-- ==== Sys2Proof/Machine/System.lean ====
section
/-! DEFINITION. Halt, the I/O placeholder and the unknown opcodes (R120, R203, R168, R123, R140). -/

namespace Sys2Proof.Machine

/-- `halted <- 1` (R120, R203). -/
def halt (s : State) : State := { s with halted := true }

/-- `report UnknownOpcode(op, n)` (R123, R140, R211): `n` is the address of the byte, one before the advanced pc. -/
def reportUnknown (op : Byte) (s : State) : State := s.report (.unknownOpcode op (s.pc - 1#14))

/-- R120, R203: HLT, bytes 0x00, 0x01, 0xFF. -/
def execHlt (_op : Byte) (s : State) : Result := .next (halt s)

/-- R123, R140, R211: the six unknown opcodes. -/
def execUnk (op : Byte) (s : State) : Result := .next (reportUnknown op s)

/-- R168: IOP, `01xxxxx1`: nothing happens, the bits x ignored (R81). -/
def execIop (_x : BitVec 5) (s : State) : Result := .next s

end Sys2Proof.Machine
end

****************************************

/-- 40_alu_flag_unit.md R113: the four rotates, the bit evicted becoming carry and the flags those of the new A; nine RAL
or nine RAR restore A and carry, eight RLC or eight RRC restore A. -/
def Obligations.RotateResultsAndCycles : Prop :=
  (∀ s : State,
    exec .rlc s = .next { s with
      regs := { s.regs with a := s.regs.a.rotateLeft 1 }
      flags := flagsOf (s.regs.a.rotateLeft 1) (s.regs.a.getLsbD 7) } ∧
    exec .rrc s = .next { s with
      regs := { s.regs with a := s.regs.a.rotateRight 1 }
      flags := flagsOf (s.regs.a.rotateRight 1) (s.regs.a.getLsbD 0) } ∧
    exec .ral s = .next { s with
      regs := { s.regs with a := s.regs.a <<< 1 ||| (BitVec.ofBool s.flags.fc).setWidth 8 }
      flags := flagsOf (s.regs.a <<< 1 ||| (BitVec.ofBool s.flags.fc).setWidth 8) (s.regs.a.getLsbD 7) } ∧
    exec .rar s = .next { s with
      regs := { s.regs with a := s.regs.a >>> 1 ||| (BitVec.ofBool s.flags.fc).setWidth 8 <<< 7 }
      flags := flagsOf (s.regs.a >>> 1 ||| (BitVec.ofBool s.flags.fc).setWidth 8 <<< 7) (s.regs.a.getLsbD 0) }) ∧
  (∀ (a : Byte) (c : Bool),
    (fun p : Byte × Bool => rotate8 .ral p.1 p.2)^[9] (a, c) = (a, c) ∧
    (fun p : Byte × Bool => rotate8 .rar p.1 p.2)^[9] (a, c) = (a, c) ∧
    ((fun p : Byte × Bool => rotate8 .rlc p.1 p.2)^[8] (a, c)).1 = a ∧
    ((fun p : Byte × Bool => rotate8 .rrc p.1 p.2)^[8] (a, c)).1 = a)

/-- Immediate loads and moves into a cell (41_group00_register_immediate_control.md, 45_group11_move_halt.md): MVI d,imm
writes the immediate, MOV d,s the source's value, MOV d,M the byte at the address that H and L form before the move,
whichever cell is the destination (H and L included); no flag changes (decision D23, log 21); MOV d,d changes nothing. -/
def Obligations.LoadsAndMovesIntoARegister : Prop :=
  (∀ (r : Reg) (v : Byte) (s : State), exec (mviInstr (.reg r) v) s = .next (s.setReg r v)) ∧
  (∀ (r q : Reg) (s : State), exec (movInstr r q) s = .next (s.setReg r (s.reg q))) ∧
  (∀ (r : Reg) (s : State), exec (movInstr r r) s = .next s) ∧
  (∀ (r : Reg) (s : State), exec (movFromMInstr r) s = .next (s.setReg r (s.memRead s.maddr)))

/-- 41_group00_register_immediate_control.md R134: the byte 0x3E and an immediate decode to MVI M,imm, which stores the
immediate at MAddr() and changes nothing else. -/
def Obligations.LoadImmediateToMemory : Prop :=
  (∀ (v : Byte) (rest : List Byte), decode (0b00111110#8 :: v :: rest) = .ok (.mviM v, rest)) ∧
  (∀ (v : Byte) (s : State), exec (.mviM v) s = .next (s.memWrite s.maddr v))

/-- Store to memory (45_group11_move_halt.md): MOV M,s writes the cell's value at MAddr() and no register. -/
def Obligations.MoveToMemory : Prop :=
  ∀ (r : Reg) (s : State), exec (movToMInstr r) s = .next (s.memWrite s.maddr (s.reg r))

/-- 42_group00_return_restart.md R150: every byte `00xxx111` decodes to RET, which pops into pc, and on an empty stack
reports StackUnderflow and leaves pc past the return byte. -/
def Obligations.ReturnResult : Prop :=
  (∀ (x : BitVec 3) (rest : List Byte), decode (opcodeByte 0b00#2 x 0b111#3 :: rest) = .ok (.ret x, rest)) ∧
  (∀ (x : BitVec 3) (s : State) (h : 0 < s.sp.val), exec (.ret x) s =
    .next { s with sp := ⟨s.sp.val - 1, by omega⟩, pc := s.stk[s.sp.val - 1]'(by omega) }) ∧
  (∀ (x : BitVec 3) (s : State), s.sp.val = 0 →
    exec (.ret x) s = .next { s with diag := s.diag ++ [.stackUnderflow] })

****************************************

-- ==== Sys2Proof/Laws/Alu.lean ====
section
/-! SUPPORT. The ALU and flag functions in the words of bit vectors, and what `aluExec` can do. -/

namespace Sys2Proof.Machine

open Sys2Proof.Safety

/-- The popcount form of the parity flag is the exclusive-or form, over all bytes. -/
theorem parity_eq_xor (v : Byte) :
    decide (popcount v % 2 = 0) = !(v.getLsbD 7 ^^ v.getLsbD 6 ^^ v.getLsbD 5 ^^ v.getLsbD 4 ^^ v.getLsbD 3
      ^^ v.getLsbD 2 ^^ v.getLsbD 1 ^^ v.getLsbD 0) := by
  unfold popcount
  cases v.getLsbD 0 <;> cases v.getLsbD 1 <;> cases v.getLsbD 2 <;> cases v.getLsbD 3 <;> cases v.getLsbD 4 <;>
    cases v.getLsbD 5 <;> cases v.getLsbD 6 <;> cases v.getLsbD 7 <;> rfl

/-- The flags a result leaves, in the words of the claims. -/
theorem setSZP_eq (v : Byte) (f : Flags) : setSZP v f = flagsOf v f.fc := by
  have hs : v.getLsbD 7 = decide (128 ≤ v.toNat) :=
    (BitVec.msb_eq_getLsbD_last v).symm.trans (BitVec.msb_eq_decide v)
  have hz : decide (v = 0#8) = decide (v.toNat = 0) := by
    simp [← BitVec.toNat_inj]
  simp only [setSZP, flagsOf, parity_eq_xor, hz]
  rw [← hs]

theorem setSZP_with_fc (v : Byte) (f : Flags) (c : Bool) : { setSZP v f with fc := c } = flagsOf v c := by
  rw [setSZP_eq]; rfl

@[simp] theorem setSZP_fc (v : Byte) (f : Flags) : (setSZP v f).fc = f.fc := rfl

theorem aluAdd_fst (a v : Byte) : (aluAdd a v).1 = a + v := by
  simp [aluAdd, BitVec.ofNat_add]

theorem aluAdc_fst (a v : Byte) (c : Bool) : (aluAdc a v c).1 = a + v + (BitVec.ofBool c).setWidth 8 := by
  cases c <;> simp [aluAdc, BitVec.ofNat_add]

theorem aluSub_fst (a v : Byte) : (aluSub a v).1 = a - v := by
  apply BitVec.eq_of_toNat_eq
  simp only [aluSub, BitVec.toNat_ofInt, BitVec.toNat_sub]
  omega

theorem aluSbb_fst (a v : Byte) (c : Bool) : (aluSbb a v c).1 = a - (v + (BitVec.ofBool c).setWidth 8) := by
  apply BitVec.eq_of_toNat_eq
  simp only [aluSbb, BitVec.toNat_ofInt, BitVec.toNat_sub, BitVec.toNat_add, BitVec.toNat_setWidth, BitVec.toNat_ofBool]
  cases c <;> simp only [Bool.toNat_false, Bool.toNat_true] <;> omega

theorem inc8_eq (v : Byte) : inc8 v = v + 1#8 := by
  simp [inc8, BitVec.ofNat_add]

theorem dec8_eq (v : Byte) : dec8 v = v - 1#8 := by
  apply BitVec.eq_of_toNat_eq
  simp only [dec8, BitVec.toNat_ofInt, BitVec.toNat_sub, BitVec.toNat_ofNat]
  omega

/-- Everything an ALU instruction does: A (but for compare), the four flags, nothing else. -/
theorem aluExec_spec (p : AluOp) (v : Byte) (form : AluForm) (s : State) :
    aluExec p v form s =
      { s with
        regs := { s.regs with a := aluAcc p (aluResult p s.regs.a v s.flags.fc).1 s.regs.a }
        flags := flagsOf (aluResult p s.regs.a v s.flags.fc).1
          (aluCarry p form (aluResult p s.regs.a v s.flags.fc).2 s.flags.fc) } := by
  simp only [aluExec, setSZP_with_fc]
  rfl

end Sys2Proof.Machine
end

****************************************

== What to work on ==
Given the records above, reproduce precisely and only the lines between the line holding "v.getLsbD 0) := by" and the line holding "theorem dec8_eq (v", inclusive.

== Problem solution ==
      ^^ v.getLsbD 2 ^^ v.getLsbD 1 ^^ v.getLsbD 0) := by
  unfold popcount
  cases v.getLsbD 0 <;> cases v.getLsbD 1 <;> cases v.getLsbD 2 <;> cases v.getLsbD 3 <;> cases v.getLsbD 4 <;>
    cases v.getLsbD 5 <;> cases v.getLsbD 6 <;> cases v.getLsbD 7 <;> rfl

/-- The flags a result leaves, in the words of the claims. -/
theorem setSZP_eq (v : Byte) (f : Flags) : setSZP v f = flagsOf v f.fc := by
  have hs : v.getLsbD 7 = decide (128 ≤ v.toNat) :=
    (BitVec.msb_eq_getLsbD_last v).symm.trans (BitVec.msb_eq_decide v)
  have hz : decide (v = 0#8) = decide (v.toNat = 0) := by
    simp [← BitVec.toNat_inj]
  simp only [setSZP, flagsOf, parity_eq_xor, hz]
  rw [← hs]

theorem setSZP_with_fc (v : Byte) (f : Flags) (c : Bool) : { setSZP v f with fc := c } = flagsOf v c := by
  rw [setSZP_eq]; rfl

@[simp] theorem setSZP_fc (v : Byte) (f : Flags) : (setSZP v f).fc = f.fc := rfl

theorem aluAdd_fst (a v : Byte) : (aluAdd a v).1 = a + v := by
  simp [aluAdd, BitVec.ofNat_add]

theorem aluAdc_fst (a v : Byte) (c : Bool) : (aluAdc a v c).1 = a + v + (BitVec.ofBool c).setWidth 8 := by
  cases c <;> simp [aluAdc, BitVec.ofNat_add]

theorem aluSub_fst (a v : Byte) : (aluSub a v).1 = a - v := by
  apply BitVec.eq_of_toNat_eq
  simp only [aluSub, BitVec.toNat_ofInt, BitVec.toNat_sub]
  omega

theorem aluSbb_fst (a v : Byte) (c : Bool) : (aluSbb a v c).1 = a - (v + (BitVec.ofBool c).setWidth 8) := by
  apply BitVec.eq_of_toNat_eq
  simp only [aluSbb, BitVec.toNat_ofInt, BitVec.toNat_sub, BitVec.toNat_add, BitVec.toNat_setWidth, BitVec.toNat_ofBool]
  cases c <;> simp only [Bool.toNat_false, Bool.toNat_true] <;> omega

theorem inc8_eq (v : Byte) : inc8 v = v + 1#8 := by
  simp [inc8, BitVec.ofNat_add]

theorem dec8_eq (v : Byte) : dec8 v = v - 1#8 := by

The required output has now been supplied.